Jesse spoke to a large group of PLAP students about her work, her background, and strategies we can use to more effectively handle cases involving officer brutality. We are grateful Jesse took the time to speak with us, and look forward to PLAP’s continued involvement with the Prison Brutality Project.

PLAP is Hiring Summer Student Attorneys!

PLAP is hiring rising 2Ls and 3Ls to work as full-time student attorneys this summer. PLAP is one of the few large-scale law student practice organizations delivering legal services to incarcerated individuals, and has helped defend Massachusetts prisoners’ rights for over four decades.
Student attorneys represent Massachusetts state prison inmates in parole and disciplinary matters, typically working alongside PLAP’s supervising attorneys on behalf of 4-6 incarcerated clients over the course of the summer. Through this work, student attorneys have a unique opportunity to shape their own cases and practice advocacy by crafting arguments, interviewing clients, conducting discovery, and cross-examining witnesses in disciplinary hearings. Summer student attorneys also staff PLAP’s hotline and respond to incarcerated individuals’ legal research requests.
Qualified candidates will have a sincere interest in criminal justice and serving the incarcerated. Training will be held during the last weeks of May and you must be able to spend 10 weeks working for PLAP. You should be able to drive and rent a car in the United States. Past hotline experience and/or Spanish language skills are a plus.
PLAP volunteers will receive a $500 stipend in addition to any public interest funding available through other sources. As a small office, PLAP offers a casual environment and flexible hours, letting you do RA or similar work at the same time.
To apply, send a resume and cover letter stating your interest in PLAP’s work to Dennis Dillon at adillon@jd18.law.harvard.edu.
Applicants will be contacted for an interview if their application passes the screening stage. Interviews will continue until all positions are filled, but preference will be given to applications received prior to February 22, 2017.

PLAP Student Attorneys Visit Prison

Last semester, new student attorneys visited MCI Cedar Junction, the reception center for male offenders in the Massachusetts Department of Corrections.  The tour guide brought the group through multiple areas of the prison, including the cells, the visiting area, and the Department Disciplinary Unit.

The tour of the cells went by two different sections–one area for new inmates who are at Cedar Junction temporarily while they are assigned to a permanent placement, and one for inmates who have been placed in the facility longer-term.  New inmates’ cells are more open, with bars instead of a door, while inmates who will be staying at Cedar Junction have more privacy–a solid door with a window.  In the visiting area, there  are sections  for both contact and non-contact visits.  While a contact visit allows the prisoner and visitor to sit with one another without a barrier and to have some physical contact, a non-contact visit involves the use of phones on either side of a glass partition.

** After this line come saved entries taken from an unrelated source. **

/-- A COOL-DOWN of no length passes at its entry. -/
def zeroCooldownStep (s : State) : State := if zeroCooldown s then enterSeq .stopping id s else s

/-- Step 6 of R101. -/
def sequenceStep (s : State) : State :=
  zeroCooldownStep (zeroWarmupStep (zeroPrestartStep (seqAct (seqTimers s))))

/-! ### Step 7: transfers (R105, R106) -/

/-- The end of the MAKE phase, when the source is that of the closing contactor (R106). -/
def makeEnd (s : State) : State :=
  match s.sc.transfer with
  | some (d, .mk) =>
    if s.sc.source = d.target then
      let t := s.withSc { s.sc with transfer := none }
      match d with
      | .toMains => t
      | .toGenerator => enterSeq .onLoad (fun q => { q with runSec := some 0, minElapsed := false }) t
    else s
  | _ => s

/-- Whether the mains closure begins a transfer (R105). -/
def State.mayClose (s : State) : Bool :=
  s.sc.mains == .up && !s.sc.mc.closed && !s.sc.gc.closed && s.sc.transfer.isNone && !s.sc.inhibit &&
    !(s.sc.seq.state == .warmUp && s.sc.seq.warmDone && s.loadCalled)

/-- Step 7 of R101. The BREAK and MAKE phases under way are tested before the mains closure, so that a transfer TO-MAINS begun here whose source
forms at once ends its MAKE phase at the next evaluation: the model's choice (notes/assumptions/46.md). -/
def transferStep (s : State) : State :=
  let t := makeEnd (endBreak s)
  if t.mayClose then beginTransfer .toMains t else t

/-- The supply evaluation (R101). -/
def supplyEval (s : State) : State := transferStep (sequenceStep (supplyFront s))

/-! ### Actions, release and restarts -/

/-- The lock-out action set or cleared (R117, R145). -/
def setLockOut (on : Bool) (s : State) : State :=
  let t := s.withSc { s.sc with lockOut := on }
  if on ∧ s.sc.seq.state ≠ .lockedOut then lockOutSet t else t

/-- Transfer inhibit set or cleared (R107, R145); a BREAK phase whose open time has run out under the inhibit ends at the clearing (R106). -/
def setInhibit (on : Bool) (s : State) : State :=
  let t := s.withSc { s.sc with inhibit := on }
  if on then t else endBreak t

/-- Whether RELEASE GENERATOR is refused (R118). -/
def State.releaseRefused (s : State) : Bool :=
  s.sc.seq.state != .lockedOut || s.faultLevel != some false || s.sc.lockOut || s.running != some false

/-- The sequence released from LOCKED-OUT (R118): the stop output goes off, and a stop pulse still counting counts on (the model's choice,
notes/assumptions/52.md). -/
def releaseSequence (s : State) : State :=
  enterSeq .off (fun q => { q with attempts := 0, failStart := false, holdOff := 0, stop := false }) s

/-- The mains state at a warm restart (R122). -/
def MainsState.warm : MainsState → MainsState
  | .up | .failing => .up
  | .down | .returning => .down

/-- The state the sequence adopts at a warm restart (R122). -/
def State.adopted (s : State) : SeqState :=
  if s.sc.seq.state = .lockedOut then .lockedOut
  else if s.running = some true then
    if s.sc.gc.closed && (s.input inGcAux).level == some true then .onLoad else .coolDown
  else .off

/-- The sequence record at a warm restart (R122). State seconds become 0 where the adopted state is the state before it too; of the fields R122 does
not name the attempt limit, fail-to-start and the indications read are kept, the others take their reset values: the model's choice
(notes/assumptions/32.md). -/
def adoptSeq (st : SeqState) (q : Seq) : Seq :=
  if st = .lockedOut then { q with stopPulse := 0 }
  else { q with
    state := st
    seconds := 0
    attempts := 0
    warmDone := false
    offLoad := false
    qualWait := 0
    runSec := if st = .onLoad then some 0 else none
    minElapsed := false
    holdOff := 0
    stopPulse := 0
    failStop := false
    glow := false
    crank := false
    stop := false }

/-- The SC's warm restart (R122, R172 stage 2, notes/assumptions/15.md). -/
def scWarm (s : State) : State :=
  let st := s.adopted
  let t := s.withSc { s.sc with
    mc := { s.sc.mc with age := 0 }
    gc := { s.sc.gc with age := 0 }
    transfer := none
    genGood := 0
    mains := s.sc.mains.warm
    mainsCount := 0
    inhibit := false
    lockOut := false
    seq := adoptSeq st s.sc.seq }
  refreshSource (if st = s.sc.seq.state then t else raiseAll .generatorState t)

end Sys2Proof.Machine
end

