-- ==== Sys2Proof/Machine/Shelf.lean ====
section
/-! DEFINITION. The Shelf Bus Controller (spec 04_the_rectifier_shelf_bus.md): polls, replies, misses, the discovery round. -/

namespace Sys2Proof.Machine

/-! ### The poll cycle (R61, R63) -/

/-- The fitted slots in ascending order (R61, R63). -/
def State.fittedSlots (s : State) : List Slot := (List.finRange 12).filter s.isFitted

/-- The lowest fitted slot (R76); slot 0 when none is fitted: the model's choice (notes/assumptions/56.md). -/
def State.lowestFitted (s : State) : Slot := s.fittedSlots.headD 0

/-- The fitted slot after a slot, the lowest after the highest (R63). -/
def State.nextFitted (s : State) (k : Slot) : Slot := (s.fittedSlots.filter fun j => k < j).headD s.lowestFitted

/-- Whether a slot is the highest fitted one, at whose exchange the round ends (R74). -/
def State.isLastFitted (s : State) (k : Slot) : Bool := !s.fittedSlots.any fun j => k < j

/-- Whether the discovery round is under way (R74). -/
def State.inRound (s : State) : Bool := s.startStep == .discovery

/-! ### The poll frame (R64, R65, R68, R176) -/

/-- The check byte of a frame: the two's complement of the sum of the bytes before it (R66, R158, R173). -/
def checkByte (bytes : List Byte) : Byte := -bytes.sum

/-- Whether the bytes of a frame, its check byte included, sum to 0 modulo 256 (R66, R158). -/
def passesCheck (bytes : List Byte) : Bool := bytes.sum == 0#8

/-- A number in two bytes, most significant first (R173, R176). -/
def word16 (n : Nat) : List Byte := [BitVec.ofNat 8 (n / 256), BitVec.ofNat 8 n]

/-- The code of a command (R176). -/
def ModCmd.code (c : ModCmd) : Byte := BitVec.ofNat 8 c.ctorIdx

/-- The bytes of a poll frame (R176). -/
def pollBytes (k : Slot) (p : Poll) : List Byte :=
  let body := [BitVec.ofNat 8 k.val, p.cmd.code] ++ word16 p.setpoint ++ word16 p.limit
  body ++ [checkByte body]

/-- The poll frame of an exchange formed now (R65), in the round as R74 states. -/
def State.formPoll (s : State) (k : Slot) : Poll :=
  if s.inRound then ⟨.standby, s.cc.setpoint, s.cfg .modRating / 10⟩
  else ⟨s.command k, (s.mod k).setpoint, (s.mod k).limit⟩

/-- The frame of a repeat (R68): a RUN the record no longer gives is replaced by the record's command. -/
def State.repeatPoll (s : State) (x : Exchange) : Poll :=
  if x.frame.cmd = .run ∧ s.command x.slot ≠ .run then { x.frame with cmd := s.command x.slot } else x.frame

/-- A poll is sent (R62, R65): last poll takes its values, and the reply window opens behind it. -/
def sendPoll (x : Exchange) (p : Poll) (s : State) : State :=
  let t := s.setLink x.slot { s.link x.slot with lastPoll := some p }
  t.withSbc { t.sbc with exch := some { x with windowOpen := true }, lastFrame := some (pollBytes x.slot p) }

/-- The attempt that falls due now (R63, R65, R68): the first poll of the next exchange or the repeat of the one in flight; none before the
discovery round begins (R76), none while a reply window is open, none when no slot is fitted. -/
def startAttempt (s : State) : State :=
  match s.sbc.exch with
  | some x => if x.windowOpen then s else sendPoll x (s.repeatPoll x) s
  | none =>
    if (s.startStep = .discovery ∨ s.startStep = .running) ∧ s.isFitted s.sbc.cursor then
      let p := s.formPoll s.sbc.cursor
      sendPoll ⟨s.sbc.cursor, 1, p, true, []⟩ p s
    else s

/-! ### The reply (R66, R67, R176) -/

/-- The output state of a code (R176). -/
def outStateOf (b : Byte) : Option OutState :=
  match b.toNat with
  | 0 => some .off
  | 1 => some .on
  | 2 => some .limit
  | 3 => some .fault
  | _ => none

/-- The content of a well-formed reply (R66, R67): its fault code 0..5, and 0 exactly when its output state is not FAULT. -/
def replyContent (out hi lo temp code : Byte) : Option Reply :=
  match outStateOf out with
  | none => none
  | some o =>
    if code.toNat ≤ 5 ∧ (code.toNat = 0 ↔ o ≠ .fault) then some ⟨o, hi.toNat * 256 + lo.toNat, temp.toInt, code.toNat⟩ else none

/-- What a complete frame is judged to be (R67). -/
inductive Judged where
  | good (p : Reply)
  | bad (c : BadCause)
  deriving DecidableEq, Repr

/-- The judgement of a complete frame in the window of an exchange for a slot (R67). -/
def judgeFrame (k : Slot) (bytes : List Byte) : Judged :=
  if bytes.length > 7 ∨ !passesCheck bytes then .bad .check
  else match bytes with
    | [a, out, hi, lo, temp, code, _] =>
      if a.toNat ≠ k.val then .bad .wrongSlot
      else match replyContent out hi lo temp code with
        | some p => .good p
        | none => .bad .malformed
    | _ => .bad .check

/-! ### The end of an attempt and of an exchange (R67 to R72, R75) -/

/-- The exchange in flight ends (R63): the cursor moves on. -/
def closeExchange (k : Slot) (s : State) : State := s.withSbc { s.sbc with exch := none, cursor := s.nextFitted k }

/-- The end of the round's exchange for a slot (R74, R75): the round result goes to the RC after the highest fitted slot. -/
def roundExchangeEnd (k : Slot) (s : State) : State := if s.isLastFitted k then takeRound s else s

/-- The mark of a good reply outside the round (R69). -/
def Link.replyMark (l : Link) : ReplyMark := if !l.answered then .firstAnswer else if 3 ≤ l.silence then .returned else .plain

/-- The link record at the end of an exchange takes its bad replies (R62, R67): the tally grows by their number and the last bad cause is the latest
one's. -/
def Link.takeBads (l : Link) (bads : List BadCause) : Link :=
  { l with
    badTally := min 65535 (l.badTally + bads.length)
    lastBad := bads.head?.or l.lastBad }

/-- An exchange ends with a good reply (R69, R72). -/
def exchangeGood (x : Exchange) (p : Reply) (s : State) : State :=
  let k := x.slot
  let l := s.link k
  let t := closeExchange k (s.setLink k { l.takeBads x.bads with lastGood := some p, answered := true, silence := 0 })
  if s.inRound then roundExchangeEnd k t
  else
    let u := takeReply k l.replyMark p t
    if l.replyMark = .returned then clearMark idLost k u else u

/-- A slot handed on as lost (R71). -/
def handLost (k : Slot) (s : State) : State :=
  let t := takeLost k s
  if (s.link k).answered then setMark idLost k t else t

/-- An exchange ends as a miss (R70, R71). -/
def exchangeMiss (x : Exchange) (s : State) : State :=
  let k := x.slot
  let l := s.link k
  let t := closeExchange k
    (s.setLink k { l.takeBads x.bads with silence := bump 255 l.silence, missTally := bump 65535 l.missTally })
  if s.inRound then roundExchangeEnd k t else if l.silence = 2 then handLost k t else t

/-- An attempt draws a bad reply (R67, R68). The exchange holds it until its end, where the link record takes it (R62, R78,
notes/assumptions/44.md). -/
def badReply (x : Exchange) (c : BadCause) (s : State) : State :=
  let y := { x with bads := c :: x.bads }
  if x.attempt < 3 then s.withSbc { s.sbc with exch := some { y with attempt := x.attempt + 1, windowOpen := false } }
  else exchangeMiss y s

/-- The exchange whose reply window is open, if one is. -/
def State.openWindow (s : State) : Option Exchange := s.sbc.exch.filter fun x => x.windowOpen

/-- Bytes received in a reply window (R67): a complete frame is judged; fewer bytes than a reply frame complete nothing, and bytes outside a
window are discarded (notes/assumptions/27.md). -/
def frameArrives (bytes : List Byte) (s : State) : State :=
  match s.openWindow with
  | none => s
  | some x =>
    if bytes.length < 7 then s
    else match judgeFrame x.slot bytes with
      | .good p => exchangeGood x p s
      | .bad c => badReply x c s

/-- A reply window closes with no complete frame (R67). -/
def windowCloses (s : State) : State :=
  match s.openWindow with
  | none => s
  | some x => badReply x .noReply s

/-! ### Restarts (R61, R74, R76, R77) -/

/-- The SBC at start-up with the fitted set taken (R61, R76), the poll cursor at slot 0 when no slot is fitted: the model's choice
(notes/assumptions/56.md). -/
def startSbc (fitted : SlotSet) : Sbc :=
  ⟨fitted, Vector.replicate 12 Link.initial, ((List.finRange 12).filter fun k => fitted.getLsbD k.val).headD 0, none, none⟩

/-- The discovery round begins (R74); with no slot fitted it ends at once (R61). -/
def beginRound (s : State) : State :=
  let t := s.withStartStep .discovery
  if t.fittedSlots.isEmpty then takeRound t else t

/-- The silent slots handed to the DU at a warm restart (R77, R172 stage 5). -/
def handSilent (s : State) : State :=
  forSlots (fun k x => if 3 ≤ (x.link k).silence && (x.link k).answered then setMark idLost k x else x) s

end Sys2Proof.Machine
end

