-- ==== Sys2Proof/Safety.lean ====
section
/-! DEFINITION. The terms of the claims: what a safe state is, the tables of the spec as claims restate them, and when a request is new at a port. -/

namespace Sys2Proof.Machine

/-! ### Safe states -/

/-- The two contactors are not both commanded CLOSED (R106, section 6.3). -/
def Interlocked (s : State) : Prop := ¬(s.sc.mc.closed = true ∧ s.sc.gc.closed = true)

/-- The fields of an account lie in the ranges of R16 (R26). -/
def Account.InRange (a : Account) : Prop :=
  a.q ≤ a.cfull ∧ a.residue ≤ 255 ∧ a.band ≤ 5 ∧ a.soc ≤ 1000 ∧ a.runtime ≤ 65535 ∧ a.hours ≤ 65535 ∧ a.anchorSec ≤ 3599 ∧
    a.taperMin ≤ 65535 ∧ a.taperSec ≤ 59 ∧ a.lost ≤ 65535

/-- What a checkpoint holds of a string lies in the ranges of R16. -/
def CkptString.InRange (c : CkptString) : Prop := c.residue ≤ 255 ∧ c.hours ≤ 65535

/-- What a checkpoint holds of the accounts lies in the ranges of R16. -/
def Ckpt.AccountsInRange (c : Ckpt) : Prop := c.strA.InRange ∧ ∀ b, c.strB = some b → b.InRange

/-- A property of every content the two copies of an area hold. -/
def NvArea.All {α : Type} (v : NvArea α) (p : α → Prop) : Prop :=
  (∀ x, v.first.content = some x → p x) ∧ ∀ x, v.second.content = some x → p x

/-- A copy is the later valid one (R37): it is valid, and where the other copy is valid too its sequence number follows that one's. -/
def LaterValid {α : Type} (v : NvArea α) (i : CopyId) : Prop :=
  (v.copy i).isValid = true ∧
    ((v.copy i.other).isValid = true → (v.copy i).seq = ((v.copy i.other).seq + 1) % 4294967296)

/-- An account restored from what a checkpoint holds of its string (R40), given C_full for band 5. -/
def restoredOf (cfull : Nat) (c : CkptString) : Account where
  q := min c.q cfull
  residue := c.residue
  cfull := cfull
  band := 5
  assumed := true
  soc := min c.q cfull * 1000 / cfull
  runtime := 65535
  conf := .unsure
  hours := c.hours
  anchorSec := 0
  taperMin := 0
  taperSec := 0
  lost := 0
  restored := some c.conf

/-- The account of a string that an update handles (R17): STRINGS 1 discards string B's, STRINGS 2 creates it as R41 states where there is none. -/
def handledAccount (s : State) : StringId → Option Account
  | .strA => some s.au.acctA
  | .strB => if s.cfg .strings = 1 then none else some (s.au.acctB.getD (Account.half (cfullOf s.ss.table .strB 5)))

/-- Every existing account lies in range, and so does every checkpoint that may restore one (R16, R26). -/
def AccountsInRange (s : State) : Prop :=
  (∀ g a, s.account g = some a → a.InRange) ∧ s.ss.ckpt.All Ckpt.AccountsInRange ∧
    ∀ c, s.ss.ckptWaiting = some c → c.AccountsInRange

/-- The effective capacity of every existing account lies in its range of R16 (R18). -/
def CapacitiesInRange (s : State) : Prop := ∀ g a, s.account g = some a → 450000 ≤ a.cfull ∧ a.cfull ≤ 108000000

Cedar Junction, a maximum security facility, also houses the Department Disciplinary Unit, or DDU, for the entire Department of Corrections.  One DDU Correctional Officer spoke about his experiences with these prisoners, who are often restricted from having contact with one another.  These inmates remain in individual cages when they are brought outside, but sometimes fights break out anyway if one inmate reaches through to another.  The CO described breaking up these fights, occasionally by using “chemical agent.”  The tour group also saw the DDU’s therapy area, which is furnished with therapeutic modules.  These modules are essentially cages that allow for group therapy programs while keeping the prisoners separated from the facilitator and each other.  Student Attorney Anca Gabriela Bunda says, “The experience of visiting the DDU unit, where prisoners are put in solitary confinement, was also very eye-opening and has made me more motivated to work with PLAP.”

This was many students’ first trip to a prison.  It is important for student attorneys to gain an understanding of their clients’ lives and situations before they represent them in hearings.  Student attorney Laurel Fresquez says, “my experience was interesting with the prison. I’ve never been to one before and had no idea what to expect. It was nice to get some context…It just really reinforced that the prisoners are people who have rights that need protecting.”

 

 

PLAP Office Reopens!

Now that students have returned from winter break, the PLAP office is back up and running! We are excited to announce that this year we will be open during J-Term, so we will be answering phone calls and responding to letters as usual.
PLAPpers, now is a great time to take advantage of a light course load and take a case! We’re excited to see all the great work PLAP can accomplish this month.

PLAP Students Testify at DOC Meeting

On Thursday, October 6th, PLAP Board Members Dennis Dillon, Annie Manhardt, and Katherine Robinson testified at a public hearing regarding proposed changes to the Massachusetts Department of Correction regulations.  As an organization, we submitted testimony regarding proposed changes to the regulations that govern disciplinary hearings, use of force, and grievance procedures. A few of the department’s proposed changes we support as long-overdue amendments to DOC policy, such as prohibiting the issuance of disciplinary reports for self-injurious behavior and providing that defendants in disciplinary hearings may seek accommodations for their disabilities. However, PLAP students reviewing the proposed changes identified a number of issues that concern us including the use of overly broad language that would give correction officers little guidance in assessing aggravated assaults and the reasonable use of force, vague and redundant offense definitions that could lead to further abuse of disciplinary reports, failures to clarify aspects of sanctions procedures that could lead to inconsistent and unfair outcomes, and new language that runs the risk of deterring the submission of valid grievances. At the hearing, we voiced our concerns before DOC representatives, along with our supervisor Joel Thompson (who spoke on behalf of Prisoners Legal Services), families of incarcerated people, and representatives from the correction officers union. Though it remains to be seen whether the DOC will incorporate any of our comments into the amended regulations, Katherine Robinson states that she is “glad we had this opportunity to voice our clients’ concerns, share the experiences of student attorneys who navigate these regulations, and help shape the rules that dictate so much of our clients’ lives.”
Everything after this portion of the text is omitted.